As mentioned earlier in our hybrid deployment situation, there will be criteria for online access: tar +run.sh. We pre-compile OpenResty, compile all dependencies statically into it, pull the OpenResty binaries locally and mix them with Lua scripts at release time, rsync to a fixed location and run again. Use the supervisord or systemctl for online daemon management.
The test environment is self-maintaining, and the project can be split into two pieces, one OpenResty and the other Rsyslog. You might want to dump all of the OpenResty code into the repository, ignoring the fact that the configuration of Rsyslog is also very important, so you should dump all of the project-related stuff into the repository. We use Ansible to do everything else to manage the test environment.
The performance data
The final performance data is shown below:
I made statistics at the beginning of 2018, and the peak QPS was about 26,000 QPS, while the peak of the single machine pressure test was about 30,00QPS, so in fact an OpenRESTY machine can withstand the traffic of the entire buried site. Log transfers are compressed to about 30MB, and about a billion logs are dropped every day. In order to ensure the reliability of the service, there were three EC2 C3.2XLARG servers on the line at that time.

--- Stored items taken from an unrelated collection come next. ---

-- ==== Sys2Proof/Machine/RegRead.lean ====
section
/-! DEFINITION. Reading registers (R9 to R15, R81, R415, R590, R597 to R603): what a word shows, what a read changes, and the spaces in
which a requester's addresses lie. -/
namespace Sys2Proof.Machine

def word (n : Nat) : Word := BitVec.ofNat 32 n
def flag (b : Bool) (bit : Nat) : Nat := if b then 2 ^ bit else 0

/-- The low or the high word of a 64-bit value shown at `a` and `a + 4`. -/
def half (a o v : Nat) : Word := if o = a then word v else word (v / 2 ^ 32)

/-! ## Words that show a state of the node (by page) -/

def lifeCode (l : Life) : Nat :=
  match l with
  | .empty => 0
  | .loading => 1
  | .serving => 2
  | .draining => 3

/-- STEP_RUN as read (R41). -/
def stepRunBit (s : State) : Bool := if s.hall then s.step.valid else s.step.run

/-- STEP_CTRL, STEP_STATUS, STEP_COUNT, the identity registers and LOSS_PENDING. -/
def atriumWord (s : State) (o : Nat) : Option Word :=
  match o with
  | 0x40 => some (putBit (rd s o) 0 s.hall)
  | 0x48 | 0x4C => some (half 0x48 o Config.serial.toNat)
  | 0x100 => some (putBit (rd s o) 0 (stepRunBit s))
  | 0x104 => some (putBit (putBit (putBit (rd s o) 2 s.step.flywheel) 1 s.hall) 0 s.step.valid)
  | 0x108 | 0x10C => some (half 0x108 o s.now)
  | 0x120 => some (word s.now)
  | 0x1AC => some (word (lossPending s))
  | _ => none

/-- COLL_STATE and TABLE_STATE: the owner and the state of R150. -/
def lifeWord (x : Option (Nat × Life)) : Word :=
  match x with
  | some (t, l) => word (2 ^ 24 * t + lifeCode l)
  | none => 0

/-- The current map of the collection in SHARDMAP_SEL. -/
def selMap (s : State) : Option ShardMap := (Tbl.get s.store.colls (rdf s Reg.sched.SHARDMAP_SEL 11 0)).bind (·.map)

def selTable (s : State) : Option Table := Tbl.get s.store.tables (rdf s Reg.sched.TABLE_SEL 9 0)

def selChan (s : State) : Chan := chan s (rdf s Reg.sched.CHAN_SEL 11 0)

/-- The version of the channel in CHAN_SEL that the next admission binds: in the seam, one accepted in it does not count yet (R387). -/
def selForce (s : State) : ChanEntry := if s.step.seam then (selChan s).force else (selChan s).accepted
def pinnedNow (s : State) (c : Chan) : Bool := if s.step.seam then c.force.pin else c.accepted.pin

/-- The words of the tenant in TENANT_SEL (R411). METER_SEL itself is one register. -/
def tenantWord (s : State) (o : Nat) : Option Word :=
  let t := tenantSel s
  let sel := rdf s Reg.sched.METER_SEL 3 0
  match o with
  | 0x348 => some (word (256 * tenantState s t + rdf s (schedBank t o) 7 0))
  | 0x380 | 0x384 => some (half 0x380 o (if sel ≤ 8 then (tenant s t).latched.getD sel 0 else 0))
  | 0x388 | 0x38C => some (half 0x388 o (tenant s t).latchEpoch)
  | _ => if 0x34C ≤ o ∧ o < 0x378 then some (rd s (schedBank t o)) else none

def schedWord (s : State) (o : Nat) : Option Word :=
  match o with
  | 0xEC => some (lifeWord ((Tbl.get s.store.colls (rdf s Reg.sched.COLL_STATE_SEL 11 0)).map fun c => (c.tenant, c.life)))
  | 0xFC => some (word (trellisSpill s))
  | 0x100 => some (word (seedUsed s))
  | 0x104 => some (word (weedUsed s))
  | 0x128 | 0x12C => some (half 0x128 o (horizon s))
  | 0x13C => some (word (histUsed s))
  | 0x194 => some (word ((selMap s).elim 0 (·.gen)))
  | 0x198 => some (word ((selMap s).elim 0 fun m => 2 ^ 16 * m.self + m.shards.length))
  | 0x214 => some (word (pinFreeKib s))
  | 0x244 => some (lifeWord ((selTable s).map fun t => (t.tenant, t.life)))
  | 0x248 => some (word ((selTable s).elim 0 (·.progress)))
  | 0x24C => some ((selTable s).elim 0 (·.tag))
  | 0x314 => some (selForce s).version
  | 0x318 => some (word (flag (selForce s).enabled 0))
  | 0x328 => some (word (s.store.chans.filter fun p => pinnedNow s p.2).length)
  | _ => tenantWord s o

/-- PAIR_ENTRY as read: the entry in force (R496). -/
def pairEntry (p : Pair) : Nat := 2 ^ 62 * p.role + 2 ^ 47 * p.peer + 2 ^ 32 * p.peerObj + p.obj

/-- PAIR_STATE (R504, R505). -/
def pairState (s : State) (p : Pair) : Nat :=
  if p.diverged then 2
  else if p.role = 2 ∧ p.closed + 2 < s.now then 1
  else if p.streams ∧ p.units.any (fun u => !u.acked && decide (u.since + 2 < s.now)) = true then 1
  else 0

/-- HIST_CTRL as read (R23 to R25). -/
def histCtrl (s : State) : Word :=
  let n := s.faults.hist.length
  word (2 ^ 30 * rdf s Reg.fault.HIST_CTRL 31 30 + flag (n == 32) 29 + flag (n == 0) 28 + n)

def faultWord (s : State) (o : Nat) : Option Word :=
  let p := pairAt s (rdf s Reg.fault.PAIR_SEL 7 0)
  let h := s.faults.hist.headD ⟨0, 0⟩
  match o with
  | 0x18 => some (word (flag s.c0 7 + flag (quiesced s) 6 + s.faults.nodeState))
  | 0x80 | 0x84 => some (half 0x80 o h.entry.toNat)
  | 0x88 | 0x8C => some (half 0x88 o h.ts.toNat)
  | 0x90 => some (histCtrl s)
  | 0xF8 => some (word (min 256 (peerSet s).length))
  | 0x108 | 0x10C => some (half 0x108 o (pairEntry p))
  | 0x114 => some (word (2 ^ 24 * pairState s p + rdf s Reg.fault.PAIR_STATUS 7 0))
  | 0x118 | 0x11C => some (half 0x118 o p.closed)
  | _ => none

/-- The words of core `c` from 0x50 + 16 × c, and the mailbox status words. -/
def intcWord (s : State) (o : Nat) : Option Word :=
  if o = 0x48 then some (srcCfg ((getSrc s (rdf s Reg.intc.SRC_SEL 11 0)).levelNow s (rdf s Reg.intc.SRC_SEL 11 0)))
  else if 0x50 ≤ o ∧ o < 0x90 then
    let c := (o - 0x50) / 16
    match o % 16 with
    | 0 => some (coreSource s c)
    | 8 => some (coreState s c)
    | 12 => some (word (flag (getCore s c).enabled 0))
    | _ => some 0
  else if 0x140 ≤ o ∧ o < 0x150 then some (mboxStatus s ((o - 0x140) / 4))
  else none

/-- STATUS, TEMP_C and SEQ_LOG. A THROTTLE bit reads 1 while its wing's ceiling is below FREQ_TARGET_MHZ (R563). -/
def powerWord (s : State) (o : Nat) : Option Word :=
  match o with
  | 0x18 => some (putBit (putBit (rd s (pageBase .power 0 + 0x18)) 0 (ceiling s false < freqTarget s)) 1 (ceiling s true < freqTarget s))
  | 0x60 => some (word (s.chip.power.temps.getD (rdf s Reg.power.TEMP_SEL 5 0) 0 % 256))
  | 0x6C => some (seqLog s)
  | _ => none

/-- Blocks of the block table in a state. -/
def blocksIn (s : State) (st : BlkState) : Nat := (s.mem.flash.blocks.filter fun p => p.2.st == st).length

/-- ERASED blocks: of those that the inventory found, all but the ones that have a state of their own. -/
def blocksErased (s : State) : Nat :=
  sumOf s.mem.flash.inventory (fun x => x.2.1.length * x.2.2) - (s.mem.flash.blocks.filter fun p => p.2.st ≠ .erased).length

def ftWord (s : State) (o : Nat) : Option Word :=
  match o with
  | 0x4C => some (word (spillFree s))
  | 0x54 => some (word (blocksErased s))
  | 0x58 => some (word (blocksIn s .suspect))
  | 0x5C => some (word (blocksIn s .retired))
  | 0x70 => some (rebuildStatus s)
  | 0x80 => some (word (s.mem.flash.lost.filter fun l => !l.both && !l.kept).length)
  | 0x84 => some (word (s.mem.flash.lost.filter fun l => l.both && !l.kept).length)
  | 0x414 => some (word (dirtyMib s))
  | 0x43C => some (word (reserveFree s / 0x100000))
  | _ => if 0x41C ≤ o ∧ o < 0x42C then some (rd s (ftBank (rdf s Reg.ft.TENANT_SEL 7 0) o)) else none

/-- ROUTE_ENTRY as read: the selected entry in force (R459). -/
def routeEntry (s : State) (p : Nat) : Nat :=
  let i := rdf s (Reg.port.ROUTE_SEL p) 15 0
  if i < 32784 then
    let r := (Tbl.get (port s p).routes i).getD ⟨false, 0, 0⟩
    flag r.valid 63 + 2 ^ 56 * r.gen + r.mac.toNat
  else 0

/-- GEN of the selected classification entry (R462). -/
def classGen (s : State) (p : Nat) : Nat := ((Tbl.get (port s p).classes (rdf s (Reg.port.CLASS_SEL p) 7 0)).map (·.gen)).getD 0

def portWord (s : State) (p o : Nat) : Option Word :=
  let t := port s p
  match o with
  | 0x18 => some (word (2 ^ 12 * t.ver + 2 ^ 4 * t.lanes + t.st))
  | 0x50 | 0x54 => some (half 0x50 o (routeEntry s p))
  | 0x70 => some (withFld (rd s (Reg.port.CLASS_ATTR p)) 27 24 (classGen s p))
  | 0x7C => some (word (flag t.waitWrite.isSome 31))
  | 0x80 => some (word (inflightOld t))
  | _ => none

/-- A near-bank unit runs a pass while windows of this step are booked on it and passes wait. -/
def nbWord (s : State) (n o : Nat) : Option Word :=
  match o with
  | 0x18 => some (word (flag (nearReady s n) 0 + flag (nearReady s n && (nearUnit s n).burstsLeft != 0 && !(nearUnit s n).queue.isEmpty) 1))
  | 0x44 => some (word (winBooked s))
  | _ => none

/-- The kernel of a running stage: that of its single model layer, or the one its kind names (R128, R165, R170, R173, R182); for other stages
the manual names none (log entry 24). -/
def stageKernel (s : State) (f : Flight) (d : StageDef) : Nat :=
  match d.kind with
  | 0x02 => 0
  | 0x03 | 0x04 | 0x05 | 0x06 => 1
  | 0x08 | 0x09 => 2
  | 0x0A | 0x0F =>
    match (Tbl.get s.store.models (stModel f.plan d)).bind fun m => m.layers[stFirst f.plan d]? with
    | some l => if stFirst f.plan d = stLast f.plan d ∧ l.usesKernel = true then l.kernel else (Config.openKernel d.kind).toNat
    | none => (Config.openKernel d.kind).toNat
  | k => (Config.openKernel k).toNat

- Overall, architecture comes first, and we built a high-performance service using three tried-and-true components: OpenResty+ Rsyslog +Kafka;
- To keep the boundary, keep the bottom line, such as not to drop the disk, we must do everything possible not to drop the disk, to ensure that there is the ultimate performance;
- Sometimes you can look high performance, but the code will still have a lot of pits, which you can avoid in a lot of ways like flame diagrams. The important thing is to make a conscious effort to grasp the performance issues, starting with little things. For example, the NEI Not Yet Implement method should be avoided; For example, table.new/table clear once pre-allocation of a table array of known size, to avoid repeated, multiple dynamic expansion; The implementation performance of ngx.now is very high, it is cached, basically meet the requirements of time accuracy; UUID generation, from libuuid conversion to a one-time generation of 16 bytes of data; With CPU-reducing operations such as Shared Dict, and so on, we can eventually build a high-performance Web service.
That’s all I have to share today, thank you!